When is a work a forgery or a legitimate original, a parody or an homage? These are questions raised by the German multi-media artist Christian Jankowski’s new show, Neue Malerei (New Painting), which runs until 12 May at the Berlin auction house Grisebach.
The show questions ideas of authorship and market value, through a series of paintings by copyists in Shenzhen, China, whom Jankowski commissioned to produce works which are eerily similar in composition to famous paintings by Caravaggio, Hockney, Rembrandt, Van Gogh and Richter, among others. But instead of being exact copies, the scenes are composed of found images that Jankowski took from online sites such as BoredPanda.com.

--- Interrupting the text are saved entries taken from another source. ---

-- ==== Sys2Proof/Machine/Vector.lean ====
section
/-! DEFINITION. V-slot operations on registers (R126 to R139, R145 to R147). -/

namespace Sys2Proof.Machine

/-- Lane i of a register in lanes of width w (R127). -/
def lane (w i : Nat) (x : W512) : Nat := (x.extractLsb' (w * i) w).toNat

/-- Whether the mask governs lane i on (R38, R127). -/
def Ctx.on (c : Ctx) (vm : BitVec 4) (i : Nat) : Bool := (c.rvm vm.toNat).getLsbD i

/-- The active lanes of n (R127). -/
def Ctx.lanes (c : Ctx) (vm : BitVec 4) (n : Nat) : List Nat := (List.range n).filter (c.on vm)

/-- The extension as a lane of width w (R37). -/
def extLane (w : Nat) (e : W32) : Nat := if w = 64 then (e.signExtend 64).toNat else e.toNat % 2 ^ w

/-- Lane i of the VB operand: the register, or the extension broadcast (R37). -/
def vbLane (f : VR) (c : Ctx) (w i : Nat) : Nat :=
  match f.ext with
  | some e => extLane w e
  | none => lane w i (c.rv f.vb.toNat)

/-- U for element e of an operation of the current bundle (R74, R129). -/
def Ctx.rnd (c : Ctx) (rm sm e : Nat) : Rnd :=
  { rm := rm, sm := sm, u := if rm = 4 then stochU (c.cr 3) (if c.inh then 1 else 0) c.now e else 0 }

/-- Deliver some lanes of width w to VD with the flags of their making (R91, R127). No active lane delivers nothing. -/
def vDeliver (vd lat w : Nat) (out : List (Nat × Coded)) (s : State) : State :=
  if out.isEmpty then s
  else
    let r := packLanes w out
    s.modCx (fun c => c.push { dst := .v vd, val := BitVec.ofNat 512 r.1, mask := BitVec.ofNat 512 (laneMask w (out.map (·.1))),
                               pos := c.now + lat, slot := 1, flags := r.2 })

/-- Deliver a whole register (R127). -/
def vWhole (vd lat : Nat) (v : Nat) (flags : Nat) (s : State) : State :=
  s.modCx (fun c => c.push { dst := .v vd, val := BitVec.ofNat 512 v, mask := BitVec.allOnes 512, pos := c.now + lat,
                             slot := 1, flags := flags })

/-- An element-wise operation (R130): lane i from lane i of each source. -/
def elementwise (f : VR) (lat : Nat) (g : Rnd → Nat → Nat → Nat → Coded) (s : State) : Res :=
  let c := s.cx
  let w := tyWidth f.ty.toNat
  .ok (vDeliver f.vd.toNat lat w
    ((c.lanes f.vm (512 / w)).map (fun i =>
      (i, g (c.rnd f.rm.toNat f.sm.toNat i) (lane w i (c.rv f.va.toNat)) (vbLane f c w i) (lane w i (c.rv f.vc.toNat))))) s)

/-! ### Lane results (R131) -/

/-- The exact integer of an INT code. -/
def intVal (t x : Nat) : Int := if isSigned t then sext x (tyWidth t) else (x % 2 ^ tyWidth t : Nat)
/-- An exact integer wrapped into an INT type. -/
def wrapCode (t : Nat) (v : Int) : Coded := (wrapInt v (tyWidth t), 0)
/-- Wrapped or saturated (R131). -/
def intOut (t fn : Nat) (v : Int) : Coded := if fn = 1 then (satCode t v, 0) else wrapCode t v

/-- VADD. -/
def lAdd (t fn : Nat) (r : Rnd) (a b : Nat) : Coded :=
  if isFP t then fAdd t r (decodeFloat t a) (decodeFloat t b) else intOut t fn (intVal t a + intVal t b)
/-- VSUB. -/
def lSub (t fn : Nat) (r : Rnd) (a b : Nat) : Coded :=
  if isFP t then fAdd t r (decodeFloat t a) (decodeFloat t b).flip else intOut t fn (intVal t a - intVal t b)
/-- VMUL. -/
def lMul (t : Nat) (r : Rnd) (a b : Nat) : Coded :=
  if isFP t then fMul t r (decodeFloat t a) (decodeFloat t b) else wrapCode t (intVal t a * intVal t b)
/-- VFMA, VFMS (`nc`), VFNMA (`np`). -/
def lFma (t : Nat) (np nc : Bool) (r : Rnd) (a b c : Nat) : Coded :=
  fFma t r np nc (decodeFloat t a) (decodeFloat t b) (decodeFloat t c)

/-- Order of two non-NaN values with −0 below +0 (R131). -/
def ordZero (a b : FV) : Ordering :=
  if a.isZero && b.isZero then (if a.isNeg == b.isNeg then .eq else if a.isNeg then .lt else .gt) else a.cmp b

/-- VMIN and VMAX (R131): equal values return a. -/
def lMinMax (isMax : Bool) (t : Nat) (a b : Nat) : Coded :=
  if isFP t then
    let x := decodeFloat t a
    let y := decodeFloat t b
    match firstNan t [x, y] with
    | some c => (c, sigFlag [x, y])
    | none =>
      let takeB := if isMax then ordZero x y == .lt else ordZero x y == .gt
      (if takeB then b else a, 0)
  else
    let takeB := if isMax then decide (intVal t a < intVal t b) else decide (intVal t b < intVal t a)
    (if takeB then b else a, 0)
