-- ==== Sys2Proof/Machine/Power.lean ====
section
/-! DEFINITION. The power arbiter (R414 to R417): budget, requests in order of arrival, reserves, PGREQ. -/

namespace Sys2Proof.Machine

/-- The cost of a class in grant units (R414). -/
def powerCost (cls : Nat) : Nat := if cls = 0 then 4 else if cls = 1 then 24 else 3

/-- Whether a request would be granted at once (R414, R415). -/
def State.grantable (s : State) (cls : Nat) : Bool :=
  s.waits.isEmpty && decide (s.drawn + powerCost cls ≤ (s.win.read wPWRBUD).toNat)

/-- PGRANT_STAT of a tile. -/
def Tile.pgrant (t : Tile) : W64 := t.crs.read 0x44
/-- Write PGRANT_STAT. -/
def Tile.setPgrant (t : Tile) (v : W64) : Tile := { t with crs := t.crs.write 0x44 v }
/-- RES of a class, its bit in PGRANT_STAT. -/
def resBit (cls : Nat) : W64 := BitVec.ofNat 64 (2 ^ (4 + cls))

/-- Take the units of a class. -/
def State.draw (s : State) (cls : Nat) : State := { s with drawn := s.drawn + powerCost cls }
/-- Put a request behind those that wait. -/
def State.enqueue (s : State) (w : PwrReq) : State := { s with waits := s.waits ++ [w] }
/-- Withdraw requests. -/
def State.dequeue (s : State) (f : PwrReq → Bool) : State := { s with waits := s.waits.filter (fun w => !f w) }
/-- Return units to the budget. -/
def State.undraw (s : State) (n : Nat) : State := { s with drawn := s.drawn - n }

/-- A reserve of a class becomes held, made by context n. -/
def State.addReserve (s : State) (t cls n : Nat) : State :=
  s.modTile t (fun x => { x.setPgrant (x.pgrant ||| resBit cls) with resOf := mapPut cls n x.resOf })
/-- A reserve of a class is no longer held. -/
def State.dropReserve (s : State) (t cls : Nat) : State :=
  s.modTile t (fun x => { x.setPgrant (x.pgrant &&& ~~~resBit cls) with resOf := mapDel cls x.resOf })
/-- Whether a tile holds a reserve of a class. -/
def State.hasReserve (s : State) (t cls : Nat) : Bool := (s.tile t).pgrant &&& resBit cls != 0

/-- DENY counts a refusal, saturating (R417). -/
def State.countDeny (s : State) (t : Nat) : State :=
  s.modTile t (fun x =>
    if (fld x.pgrant 32 16).toNat = 65535 then x else x.setPgrant (x.pgrant + BitVec.ofNat 64 (2 ^ 32)))

/-- The hold of an operation that needs a grant of a class (R415), its other holds and checks passed. A refused request
under WAIT = 0 leaves its trap for the operation to take. -/
def holdPower (need : Bool) (cls : Nat) (s : State) : Option State :=
  if !need then none
  else
    match s.cx.pwr with
    | .power _ true => none
    | .failed _ => none
    | .power _ false => some s
    | _ =>
      let t := tileOf s.cur
      if s.hasReserve t cls then none
      else if s.grantable cls then
        some ((s.draw cls).modCx (fun c => { c with pwr := .power cls true }))
      else if (s.tile t).pgrant.getLsbD 0 then
        some ((s.enqueue { tile := t, cls := cls, ctx := s.cur, implicit := true }).modCx
          (fun c => { c with pwr := .power cls false }))
      else some ((s.countDeny t).modCx (fun c => { c with pwr := .failed .pgrantDeny }))

/-- The grant that a hold obtained, or the reserve, is taken by the operation. -/
def takeGrant (cls : Nat) (s : State) : State :=
  match s.cx.pwr with
  | .power _ _ => s.modCx (fun c => { c with pwr := .none })
  | _ => s.dropReserve (tileOf s.cur) cls

/-- What a context's power request leaves when its bundle does not issue: a waiting request goes, a grant returns. -/
def dropPower (n : Nat) (s : State) : State :=
  match (s.ctx n).pwr with
  | .power cls true => (s.undraw (powerCost cls)).modCtx n (fun c => { c with pwr := .none })
  | .power _ false =>
    (s.dequeue (fun w => w.implicit && w.ctx == n)).modCtx n (fun c => { c with pwr := .none })
  | _ => s

/-- Reserves and waiting requests of a retiring step are released (R416). -/
def releaseReserves (n : Nat) (s : State) : State :=
  let t := tileOf n
  let s := s.dequeue (fun w => !w.implicit && w.ctx == n)
  (List.range 3).foldl (fun s cls =>
    if mapGet? cls (s.tile t).resOf = some n then (s.dropReserve t cls).undraw (powerCost cls) else s) s

/-- The ARR grant of a tile is given up (R414). -/
def releaseArr (t : Nat) (s : State) : State :=
  if (s.tile t).pgrant.getLsbD 2 then
    (s.modTile t (fun x => x.setPgrant (x.pgrant &&& ~~~4))).undraw (powerCost 0)
  else s

/-- PGREQ (R416). -/
def opPgreq (f : MR) (s : State) : Res :=
  let cls := f.fn.toNat % 4
  let t := tileOf s.cur
  if !s.cx.guard f.gp then .ok s
  else if s.hasReserve t cls || s.waits.any (fun w => w.tile == t && w.cls == cls) ||
      (cls == 0 && (s.tile t).pgrant.getLsbD 2) then .ok s
  else if s.grantable cls then
    .ok (((s.draw cls).addReserve t cls s.cur).modCx (·.setEvIn 2))
  else .ok (s.enqueue { tile := t, cls := cls, ctx := s.cur, implicit := false })

/-- A context whose implicit request of a class was cancelled asks again while its bundle holds (R415). -/
def askAgain (cls n : Nat) (s : State) : State :=
  if (s.ctx n).pwr = .power cls false then s.modCtx n (fun c => { c with pwr := .none }) else s

/-- PGREQ.REL (R416): the tile's waiting request goes, whoever made it. -/
def opPgreqRel (f : MR) (s : State) : Res :=
  let cls := f.fn.toNat % 4
  let t := tileOf s.cur
  if !s.cx.guard f.gp then .ok s
  else
    let s := s.dequeue (fun w => w.tile == t && w.cls == cls)
    let s := (askAgain cls (2 * t + 1) (askAgain cls (2 * t) s))
    .ok (if s.hasReserve t cls then (s.dropReserve t cls).undraw (powerCost cls) else s)

/-- PGREQ alone (R416). -/
def execPgreq (f : MR) (s : State) : Host.Outcome State Fault Refusal := finishHold s none (opPgreq f s)
/-- PGREQ.REL alone (R416). -/
def execPgreqRel (f : MR) (s : State) : Host.Outcome State Fault Refusal := finish s (opPgreqRel f s)

/-- PGRANT_ARRIVE (R414 to R416): the head request is granted when the budget has room for it. -/
def execPgrantArrive (s : State) : Host.Outcome State Fault Refusal :=
  match s.waits with
  | [] => .next s
  | w :: rest =>
    if (s.win.read wPWRBUD).toNat < s.drawn + powerCost w.cls then .next s
    else
      let s := { s with waits := rest, drawn := s.drawn + powerCost w.cls }
      let s := if w.implicit then s.modCtx w.ctx (fun c => { c with pwr := .power w.cls true }) else s.addReserve w.tile w.cls w.ctx
      .next (s.modCtx w.ctx (·.setEv 2))

end Sys2Proof.Machine
end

The works are priced from €9,000-€55,000 and sales proceeds will be split 50/50 between Grisebach and the artist, who is represented by Berlin’s CFA gallery, which also worked closely on the show. A painting apeing Edouard Manet’s Dejeuner sur L’herbe has already sold for €28,000, while a more politically-correct version of Balthus’s Thérèse Dreaming (the subject of recent controversy at The Metropolitan Museum of Art) is still available for €20,000.
This is not the first time that Grisebach has collaborated with an artist to sell their work—last year it hosted an exhibition devoted to Mary Bauermeister, one of the co-founders of Fluxus. Jankowski is also not new to working directly with auction houses—in 2009 he organised a tongue-in-cheek performance at Christie’s, titled Strip the Auctioneer, in which the auctioneer sold off how own artist's clothes (taking them off as they were auctioned) and eventually even his hammer.